_Exercise goal_:
Provide the number of lines of the records that include "layer", with no other content.

[Dataset excerpts]
***
/-- Lacer accesses to a cell's store meet the sentinel under the number of their LACE (spec/03 R79). -/
def touchSide (x : Transfer) (dst : Bool) (s : State) (h : Nat) : State :=
  if sideIn x.by_ x.sb x.desc dst h then s.modCell h (fun c => touch c (x.orderIn h) x.idx true 0 dst (sideLines x.desc dst)) else s

/-- The transfer's data move, and its status (R95). -/
def moveData (s : State) (x : Transfer) (e : TransferErr) : State × Nat × Nat :=
  let d := x.desc
  let ss := tfield d 139 136
  let ds := tfield d 191 188
  let ssel := tfield d 147 140
  let dsel := tfield d 199 192
  let src := sideRows d false
  let dst := sideRows d true
  if !descValid d then (s, 3, 0) else
  match placeOf' x.by_ x.sb ss ssel, placeOf' x.by_ x.sb ds dsel with
  | some sp, some dp =>
    if !rangeOk ss src || !rangeOk ds dst then (s, 2, 0)
    else if fencedPlace s ss sp src || fencedPlace s ds dp dst then (s, 6, 0)
    else if bankActive (s.cell dp) x.tag ds dsel then
      (raiseCell (s.modCell dp (fun c => { c with fault := c.fault ||| 0x100 })) dp, 1, 0)
    else
      let s := (x.orders.map (·.1)).foldl (touchSide x true) ((x.orders.map (·.1)).foldl (touchSide x false) s)
      let r := readBursts s x.sb.tag (badWords s ss e) ss sp ssel (burstsOf src) []
      let w := writeBursts s x.sb ds dp dsel (burstsOf dst) (fmcCode (codecOf d) r.1)
      if w.2.1 ≠ 0 then w else (w.1, r.2)
  | _, _ => (s, 3, 0)

/-- A completed transfer's status and DONE land in the descriptor of a submitting cell (R95). -/
def writeStatus (s : State) (g a status : Nat) : State :=
  s.modCell g (fun c => { c with store := storeBytes (storeBytes c.store (a + 62) [storeByte c (a + 62) ||| 0x80]) (a + 63) [BitVec.ofNat 8 status] })

/-- A transfer's marks go in every cell whose store it named (spec/03 R79). -/
def dropTransfer (x : Transfer) (s : State) (h : Nat) : State :=
  s.modCell h (fun c => { c with marks := c.marks.filter (fun m => !(m.lace && m.order == x.orderIn h)) })

/-- What the end of a transfer does in the cell that submitted it: status, program error, counter update, and the release
of LACE with WAIT; a cell in another run of its job has nothing to do with it but the word (R95). -/
def tellSubmitter (s : State) (n g : Nat) (x : Transfer) (status space key : Nat) : State :=
  let c := s.cell g
  if c.fence then (if status = 5 then sourceBad s g false space key else s) else
  let same := sameRun c x.sb
  let s := writeStatus s g x.descAddr status
  let s := if status = 2 ∨ status = 3 ∨ status = 4 then (if same then jobFault s g .laceError else s)
    else if status = 5 then sourceBad s g same space key else s
  let s := if status = 5 ∨ status = 6 then s
    else match x.sb.device (tfield x.desc 495 482) with | some k => bumpSignal s g k (tfield x.desc 481 474) | none => s
  if status = 2 ∨ status = 3 ∨ status = 4 then s
  else s.modCell g (fun c => if c.wait = some (.lace n x.tag) then { c with wait := none, stalls := 0 } else c)

/-! ### Programs and resident data that a Tacker brings in (R101, spec/08 R227) -/

/-- Bytes of a list of words. -/
def wordBytes (n : Nat) (l : List Nat) : List Byte := l.flatMap (leBytes n)

/-- The cell's store holds the slot's resident weights (spec/08 R199). -/
def holdsWeights (c : CellState) (p : SlotProg) : Bool := p.weights.all (fun d => readByte c.store d.1 == d.2)

def imBytes (p : SlotProg) : List Byte := wordBytes 16 (p.imem.map (·.toNat))
def tmBytes (p : SlotProg) : List Byte := wordBytes 8 (p.tmem.map (·.toNat))

/-- The selected banks and the store hold the slot's program and resident data. -/
def holdsProgram (c : CellState) (p : SlotProg) : Bool :=
  c.resident == some p && holdsWeights c p && readBytes c.imem (c.ibank * 16384) (imBytes p).length == imBytes p &&
  readBytes c.tmem (c.tbank * 8192) (tmBytes p).length == tmBytes p

/-- The slot's program in instruction bank ib and the other tile-program bank, which are selected, and its resident data. -/
def loadProgram (ib : Nat) (p : SlotProg) (c : CellState) : CellState :=
  let tb := 1 - c.tbank
  let st := p.weights.foldl (fun m d => writeByte m d.1 d.2) c.store
  let st := p.data.foldl (fun m d => writeByte m d.1 d.2) st
  let st := p.descs.foldl (fun m d => writeBytes m (d.1 * 32) (leBytes 32 d.2.toNat)) st
  let st := p.awls.foldl (fun m d => writeBytes m (d.1 * 32) (leBytes 64 d.2.toNat)) st
  { c with ibank := ib, tbank := tb, imem := writeBytes c.imem (ib * 16384) (imBytes p), tmem := writeBytes c.tmem (tb * 8192) (tmBytes p), store := st,
           resident := some p }

/-- The descriptor of a load: n bytes of LPDDR6 at a into an instruction bank of cell g. -/
def loadDesc (g ib a n : Nat) : BitVec 512 := BitVec.ofNat 512 (at_ n 200 + at_ (ib * 128 + g) 192 + at_ 3 188 + at_ a 96)

/-- The Lacer of a quarter that takes a Tacker's transfer: the first with a free place (R95). -/
def lacerFor (s : State) (q : Nat) : Nat :=
  q * 4 + ((List.range 4).find? (fun l => decide ((lookup [] s.fabric.lacer (q * 4 + l)).length < 256))).getD 0

/-- The Tacker of cell g submits a load of n bytes at a; its transfers take their owner tag from the Laster (R95). Where in an
allocation a slot's program stands, and that one transfer stands for all that a slot needs, are the model's choices
(notes/assumptions/134). -/
def submitLoad (s : State) (g : Nat) (p : SlotProg) (sb : StartBlock) (a n : Nat) : State :=
  let l := lacerFor s (quarterOf g)
  let x : Transfer := { tag := s.fabric.tag, by_ := .tacker (Fin.ofNat 16 (g / 4)), desc := loadDesc g (1 - (s.cell g).ibank) a n, descAddr := 0,
                        sb := sb, wait := false, idx := 0, load := some (g, p) }
  { s with fabric := { s.fabric with lacer := put [] s.fabric.lacer l (lookup [] s.fabric.lacer l ++ [x]), tag := s.fabric.tag + 1 } }

/-- The tag of a load of p to cell g that is on its way. -/
def loadTag (s : State) (g : Nat) (p : SlotProg) : Option Nat :=
  (s.fabric.lacer.flatMap (·.2)).findSome? (fun x => if x.load = some (g, p) then some x.tag else none)

/-- The START that waited for a load is not made. -/
def dropStart (s : State) (g : Nat) : State := s.modCell g (fun c => { c with startHeld := false, startFor := [] })

/-- The end of a load: it is handled with the job for which it was made (R95, spec/10 R257). -/
def loadDone (s : State) (x : Transfer) (g : Nat) (p : SlotProg) (e : TransferErr) : State :=
  let c := s.cell g
  let a := tfield x.desc 135 96
  let n := count0 x.desc
  let sel := tfield x.desc 199 192
  let mine := c.startHeld && c.startFor.contains x.tag
  if fencedPlace s 0 0 [((a : Int), n)] || c.fence then dropStart s g
  else if bankActive c x.tag 3 sel then raiseCell (s.modCell g (fun c => { c with fault := c.fault ||| 0x100 })) g
  else
    let r := (readBursts s x.sb.tag (badWords s 0 e) 0 0 0 (burstsOf [((a : Int), n)]) []).2
    if r.1 = 0 then s.modCell g (loadProgram (sel / 128) p)
    else
      let s := if mine then dropStart s g else s
      let s := if r.1 = 4 then raise (count2601 s 9 1) (.main gMem 1) (ownerTag s r.2).toNat r.2 else remember s 0 r.2
      if r.1 = 4 then (if mine then jobFault s g .laceError else s)
      else if mine then jobUncorrectable s g 0 r.2 else memUncorrectable s 0 r.2

/-- The end of a transfer that moves data: status, counter update, program error, release of LACE with WAIT (R95). -/
def dataDone (s : State) (n : Nat) (x : Transfer) (e : TransferErr) : State :=
  let ss := tfield x.desc 139 136
  let r := moveData s x e
  let s := (x.orders.map (·.1)).foldl (dropTransfer x) r.1
  let status := r.2.1
  let s := if status = 4 then raise (count2601 s 9 1) (.main gMem 1) (ownerTag s r.2.2).toNat r.2.2 else s
  let s := if status = 5 then remember s ss r.2.2 else s
  match x.by_ with
  | .tacker _ => if status = 5 then sourceBad s 0 false ss r.2.2 else s
  | .cell g => tellSubmitter s n g.val x status ss r.2.2

/-- The end of a transfer, and the release of the STARTs it held (R95, R101). -/
def transferDone (s : State) (n : Nat) (x : Transfer) (e : TransferErr) : State :=
  let s := { s with fabric := { s.fabric with lacer := put [] s.fabric.lacer n ((lookup [] s.fabric.lacer n).filter (fun y => y.tag != x.tag)) } }
  releaseStarts (match x.load with | some (g, p) => loadDone s x g p e | none => dataDone s n x e) x.tag

/-- LACER_TRANSFER_COMPLETE: the oldest transfer of the submitter on Lacer l of quarter q. -/
def lacerComplete (s : State) (n : Nat) (by_ : Submitter) (e : TransferErr) : State :=
  match (if s.fabric.lost.contains (n / 4) then none else (lookup [] s.fabric.lacer n).find? (fun x => x.by_ = by_)) with
  | none => s
  | some x => transferDone s n x e

/-! ### The Awl -/

/-- Fields of a command block (R149). -/
structure AwlArgs where
  inFmt : Nat
  outFmt : Nat
  g : Geo
  cin : Nat
  cout : Nat
  h : Nat
  w : Nat
  inZp : Int
  outZp : Int
  layer : Nat
  inSpace : Nat
  inSel : Nat
  inAddr : Nat
  outSpace : Nat
  outSel : Nat
  outAddr : Nat
  wAddr : Nat
  pAddr : Nat
  inStride : Nat
  outStride : Nat
  deriving DecidableEq, Repr

def awlArgs (b : BitVec 512) : AwlArgs :=
  { inFmt := tfield b 495 491, outFmt := tfield b 490 486, g := decodeGeo (tfield b 485 450), cin := tfield b 449 440 + 1,
    cout := tfield b 439 430 + 1, h := tfield b 429 414, w := tfield b 413 398, inZp := signed 8 (tfield b 397 390),
    outZp := signed 8 (tfield b 389 382), layer := tfield b 381 372, inSpace := tfield b 371 368, inSel := tfield b 367 360,
    inAddr := tfield b 359 335, outSpace := tfield b 334 331, outSel := tfield b 330 323, outAddr := tfield b 322 298,
    wAddr := tfield b 297 276, pAddr := tfield b 275 254, inStride := tfield b 253 238, outStride := tfield b 237 222 }

def AwlArgs.pixels (a : AwlArgs) : Nat := a.g.ho a.h * a.g.wo a.w
def elemBytes (f : Nat) : Nat := formatBits f / 8
def AwlArgs.taps (a : AwlArgs) : Nat := a.g.kh * a.g.kw
def AwlArgs.wRow (a : AwlArgs) : Nat := ceilDiv (a.taps * a.cin * elemBytes a.inFmt) 32 * 32

/-- Place of an Awl space and selector: own quarter's map store, or a cell of the quarter. -/
def awlPlace (q : Nat) (sb : StartBlock) (space sel : Nat) : Option Nat :=
  if space = 1 then (if sel = 4 then some q else none)
  else if space = 2 ∧ sel < 64 then (match sb.cellOf sel with | some g => if quarterOf g = q then some g else none | none => none)
  else none

/-- The Awl's check when it begins a command (R151). R149 gives addresses and strides as multiples of the element size, and
R151 does not list another value among its refusals: that the command is then performed is the model's choice
(notes/assumptions/103). -/
def awlOk (q : Nat) (sb : StartBlock) (b : BitVec 512) : Bool :=
  let a := awlArgs b
  onlyBits 512 b.toNat [(511, 503), (495, 222)] && (a.inFmt == 0x00 || a.inFmt == 0x0B) && [0x00, 0x0B, 0x0D, 0x0E].contains a.outFmt &&
  decide (a.cin ≤ 8 ∨ a.cout ≤ 8) && (awlPlace q sb a.inSpace a.inSel).isSome && (awlPlace q sb a.outSpace a.outSel).isSome &&
  decide (a.h * a.w = 0 ∨ a.inAddr + (a.h * a.w - 1) * a.inStride + a.cin * elemBytes a.inFmt ≤ spaceSize a.inSpace) &&
  decide (a.pixels = 0 ∨ a.outAddr + (a.pixels - 1) * a.outStride + a.cout * elemBytes a.outFmt ≤ spaceSize a.outSpace) &&
  decide (a.wAddr + a.cout * a.wRow ≤ 0x400000) && decide (a.pAddr + 8 * a.cout ≤ 0x400000)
***
_Response to this task_:
2